▸ **Your goal**: Report each line of the records where "firstInc" occurs.

(Stored dataset items)
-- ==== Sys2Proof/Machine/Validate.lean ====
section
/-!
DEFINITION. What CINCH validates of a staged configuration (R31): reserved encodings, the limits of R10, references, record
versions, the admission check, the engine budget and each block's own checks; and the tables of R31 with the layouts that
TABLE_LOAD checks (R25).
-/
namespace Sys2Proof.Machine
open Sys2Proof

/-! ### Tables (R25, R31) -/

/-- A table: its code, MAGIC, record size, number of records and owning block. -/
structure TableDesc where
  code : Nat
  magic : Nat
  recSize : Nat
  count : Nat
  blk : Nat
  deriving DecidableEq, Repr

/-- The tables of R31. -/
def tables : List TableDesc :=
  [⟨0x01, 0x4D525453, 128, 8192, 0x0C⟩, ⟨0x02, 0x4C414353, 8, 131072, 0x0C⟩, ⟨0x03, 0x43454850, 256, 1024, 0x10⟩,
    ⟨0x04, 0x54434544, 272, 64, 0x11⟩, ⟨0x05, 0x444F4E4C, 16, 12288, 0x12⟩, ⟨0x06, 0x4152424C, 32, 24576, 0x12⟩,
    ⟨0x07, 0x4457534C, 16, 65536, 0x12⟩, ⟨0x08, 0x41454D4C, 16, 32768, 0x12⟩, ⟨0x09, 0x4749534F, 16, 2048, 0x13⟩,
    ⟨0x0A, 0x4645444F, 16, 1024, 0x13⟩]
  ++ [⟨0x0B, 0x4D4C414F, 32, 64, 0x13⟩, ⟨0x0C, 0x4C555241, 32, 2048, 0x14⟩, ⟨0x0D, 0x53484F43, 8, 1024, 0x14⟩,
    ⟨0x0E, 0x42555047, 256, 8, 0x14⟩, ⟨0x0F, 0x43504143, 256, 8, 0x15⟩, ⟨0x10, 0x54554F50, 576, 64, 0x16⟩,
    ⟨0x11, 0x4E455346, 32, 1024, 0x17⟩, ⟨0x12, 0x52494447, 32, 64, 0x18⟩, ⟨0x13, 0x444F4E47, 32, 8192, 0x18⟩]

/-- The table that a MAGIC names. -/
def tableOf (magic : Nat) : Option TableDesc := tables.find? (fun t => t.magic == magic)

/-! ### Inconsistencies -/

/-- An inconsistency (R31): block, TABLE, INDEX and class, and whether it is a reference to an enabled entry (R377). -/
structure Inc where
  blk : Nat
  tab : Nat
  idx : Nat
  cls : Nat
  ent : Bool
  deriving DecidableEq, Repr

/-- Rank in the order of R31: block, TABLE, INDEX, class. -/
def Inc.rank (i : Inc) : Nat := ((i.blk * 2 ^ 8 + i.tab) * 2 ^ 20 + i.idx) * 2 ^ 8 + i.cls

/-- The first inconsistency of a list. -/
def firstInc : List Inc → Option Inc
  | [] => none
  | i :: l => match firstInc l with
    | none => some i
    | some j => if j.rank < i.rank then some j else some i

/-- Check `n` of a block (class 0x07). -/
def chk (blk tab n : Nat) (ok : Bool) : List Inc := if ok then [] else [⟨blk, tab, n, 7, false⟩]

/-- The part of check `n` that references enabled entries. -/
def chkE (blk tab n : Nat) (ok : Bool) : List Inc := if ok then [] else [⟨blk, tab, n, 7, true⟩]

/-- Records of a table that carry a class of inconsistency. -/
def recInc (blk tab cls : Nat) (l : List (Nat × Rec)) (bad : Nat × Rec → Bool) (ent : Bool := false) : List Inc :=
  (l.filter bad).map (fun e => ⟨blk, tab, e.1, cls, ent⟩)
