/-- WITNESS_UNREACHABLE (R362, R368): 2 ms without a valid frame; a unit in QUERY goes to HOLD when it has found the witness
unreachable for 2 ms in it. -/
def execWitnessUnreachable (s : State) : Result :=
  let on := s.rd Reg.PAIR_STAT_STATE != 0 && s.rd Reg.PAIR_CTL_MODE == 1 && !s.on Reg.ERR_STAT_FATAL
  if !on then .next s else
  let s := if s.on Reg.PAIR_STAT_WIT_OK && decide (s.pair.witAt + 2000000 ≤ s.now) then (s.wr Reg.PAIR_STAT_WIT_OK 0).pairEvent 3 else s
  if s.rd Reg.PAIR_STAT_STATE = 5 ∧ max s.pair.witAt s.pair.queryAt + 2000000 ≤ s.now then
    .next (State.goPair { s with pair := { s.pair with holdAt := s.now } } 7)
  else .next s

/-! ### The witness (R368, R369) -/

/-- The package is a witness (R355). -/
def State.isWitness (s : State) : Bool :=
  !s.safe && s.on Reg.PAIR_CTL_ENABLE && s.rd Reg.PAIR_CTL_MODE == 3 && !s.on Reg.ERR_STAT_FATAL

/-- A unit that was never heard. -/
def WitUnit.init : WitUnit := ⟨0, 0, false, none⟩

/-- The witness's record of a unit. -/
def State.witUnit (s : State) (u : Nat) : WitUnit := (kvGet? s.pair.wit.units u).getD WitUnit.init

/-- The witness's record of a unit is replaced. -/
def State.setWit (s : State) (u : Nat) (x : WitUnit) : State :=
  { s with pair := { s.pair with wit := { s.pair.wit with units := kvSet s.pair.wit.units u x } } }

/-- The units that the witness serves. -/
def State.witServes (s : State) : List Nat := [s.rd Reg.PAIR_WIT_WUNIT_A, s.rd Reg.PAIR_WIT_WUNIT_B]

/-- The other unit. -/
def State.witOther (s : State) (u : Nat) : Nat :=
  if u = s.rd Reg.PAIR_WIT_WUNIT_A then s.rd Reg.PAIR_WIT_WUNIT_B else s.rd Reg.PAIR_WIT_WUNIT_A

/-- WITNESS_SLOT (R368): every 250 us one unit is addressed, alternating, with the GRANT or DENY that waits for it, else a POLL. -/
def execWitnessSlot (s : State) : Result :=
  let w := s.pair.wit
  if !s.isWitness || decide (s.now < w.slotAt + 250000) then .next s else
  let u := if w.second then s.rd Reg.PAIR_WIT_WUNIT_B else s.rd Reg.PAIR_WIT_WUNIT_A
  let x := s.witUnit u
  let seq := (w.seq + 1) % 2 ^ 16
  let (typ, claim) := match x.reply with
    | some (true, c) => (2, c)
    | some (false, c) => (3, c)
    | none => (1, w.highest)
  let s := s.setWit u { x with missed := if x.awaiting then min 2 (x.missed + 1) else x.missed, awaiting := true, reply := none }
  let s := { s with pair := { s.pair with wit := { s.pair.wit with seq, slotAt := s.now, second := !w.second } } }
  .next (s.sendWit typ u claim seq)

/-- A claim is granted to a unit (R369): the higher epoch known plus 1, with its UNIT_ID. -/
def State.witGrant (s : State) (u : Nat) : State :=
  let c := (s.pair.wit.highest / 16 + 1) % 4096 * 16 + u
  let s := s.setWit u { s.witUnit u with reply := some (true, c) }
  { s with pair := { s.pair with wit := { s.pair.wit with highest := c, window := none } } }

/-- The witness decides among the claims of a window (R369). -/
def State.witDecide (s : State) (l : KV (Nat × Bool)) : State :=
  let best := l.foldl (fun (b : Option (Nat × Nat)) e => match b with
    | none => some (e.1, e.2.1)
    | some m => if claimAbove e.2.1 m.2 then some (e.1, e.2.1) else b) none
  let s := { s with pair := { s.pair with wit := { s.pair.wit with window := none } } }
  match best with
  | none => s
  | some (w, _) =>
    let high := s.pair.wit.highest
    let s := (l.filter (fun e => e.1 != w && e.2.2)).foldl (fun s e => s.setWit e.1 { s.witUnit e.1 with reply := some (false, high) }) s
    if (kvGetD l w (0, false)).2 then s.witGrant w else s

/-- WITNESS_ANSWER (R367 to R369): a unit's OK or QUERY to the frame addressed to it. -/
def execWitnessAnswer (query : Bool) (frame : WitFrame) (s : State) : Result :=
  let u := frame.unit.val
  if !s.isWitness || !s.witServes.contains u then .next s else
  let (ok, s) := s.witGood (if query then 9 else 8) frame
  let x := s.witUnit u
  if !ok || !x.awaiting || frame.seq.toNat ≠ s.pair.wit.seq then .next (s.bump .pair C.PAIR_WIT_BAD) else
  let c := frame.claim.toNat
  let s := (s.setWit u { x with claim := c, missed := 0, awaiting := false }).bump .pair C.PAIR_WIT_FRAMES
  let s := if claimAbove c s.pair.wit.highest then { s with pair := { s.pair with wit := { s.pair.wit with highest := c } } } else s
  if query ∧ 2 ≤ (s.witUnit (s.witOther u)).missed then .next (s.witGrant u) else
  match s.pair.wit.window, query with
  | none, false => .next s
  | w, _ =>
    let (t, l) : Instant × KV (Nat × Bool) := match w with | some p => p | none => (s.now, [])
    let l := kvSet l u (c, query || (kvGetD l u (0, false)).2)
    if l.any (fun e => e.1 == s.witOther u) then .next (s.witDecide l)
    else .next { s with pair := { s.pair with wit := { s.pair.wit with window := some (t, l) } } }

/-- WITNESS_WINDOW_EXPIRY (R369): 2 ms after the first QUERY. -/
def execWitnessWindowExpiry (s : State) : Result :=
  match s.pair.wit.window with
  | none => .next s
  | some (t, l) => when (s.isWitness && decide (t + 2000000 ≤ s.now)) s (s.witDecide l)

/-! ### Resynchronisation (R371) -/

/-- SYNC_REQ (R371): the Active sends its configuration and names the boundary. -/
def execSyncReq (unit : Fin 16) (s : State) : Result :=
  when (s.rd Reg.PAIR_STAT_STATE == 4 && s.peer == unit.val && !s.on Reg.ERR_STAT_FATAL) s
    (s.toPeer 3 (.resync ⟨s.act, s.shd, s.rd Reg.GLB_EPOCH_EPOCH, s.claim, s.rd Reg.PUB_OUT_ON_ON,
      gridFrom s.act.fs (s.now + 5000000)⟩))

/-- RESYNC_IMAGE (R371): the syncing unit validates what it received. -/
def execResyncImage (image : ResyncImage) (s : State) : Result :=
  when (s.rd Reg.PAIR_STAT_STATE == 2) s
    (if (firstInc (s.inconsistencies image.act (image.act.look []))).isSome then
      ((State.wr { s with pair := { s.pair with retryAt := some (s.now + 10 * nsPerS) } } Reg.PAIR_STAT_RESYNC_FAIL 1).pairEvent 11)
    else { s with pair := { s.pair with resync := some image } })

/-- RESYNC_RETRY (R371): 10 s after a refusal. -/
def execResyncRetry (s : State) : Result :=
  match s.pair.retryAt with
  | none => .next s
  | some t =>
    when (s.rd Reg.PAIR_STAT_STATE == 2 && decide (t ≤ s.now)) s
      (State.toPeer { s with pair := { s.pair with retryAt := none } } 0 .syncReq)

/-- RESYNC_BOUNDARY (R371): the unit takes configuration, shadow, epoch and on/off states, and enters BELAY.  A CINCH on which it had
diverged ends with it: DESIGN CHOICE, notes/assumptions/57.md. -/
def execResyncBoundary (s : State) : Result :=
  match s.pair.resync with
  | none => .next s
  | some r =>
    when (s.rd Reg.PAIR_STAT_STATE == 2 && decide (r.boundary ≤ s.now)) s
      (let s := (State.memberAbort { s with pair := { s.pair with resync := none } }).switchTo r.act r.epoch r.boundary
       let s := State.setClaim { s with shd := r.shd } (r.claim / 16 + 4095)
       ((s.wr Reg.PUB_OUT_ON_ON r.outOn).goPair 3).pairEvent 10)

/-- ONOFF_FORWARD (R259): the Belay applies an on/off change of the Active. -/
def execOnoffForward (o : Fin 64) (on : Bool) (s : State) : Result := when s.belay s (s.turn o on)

▸ **Reply**:
def firstInc : List Inc → Option Inc
  | i :: l => match firstInc l with
    (if (firstInc (s.inconsistencies image.act (image.act.look []))).isSome then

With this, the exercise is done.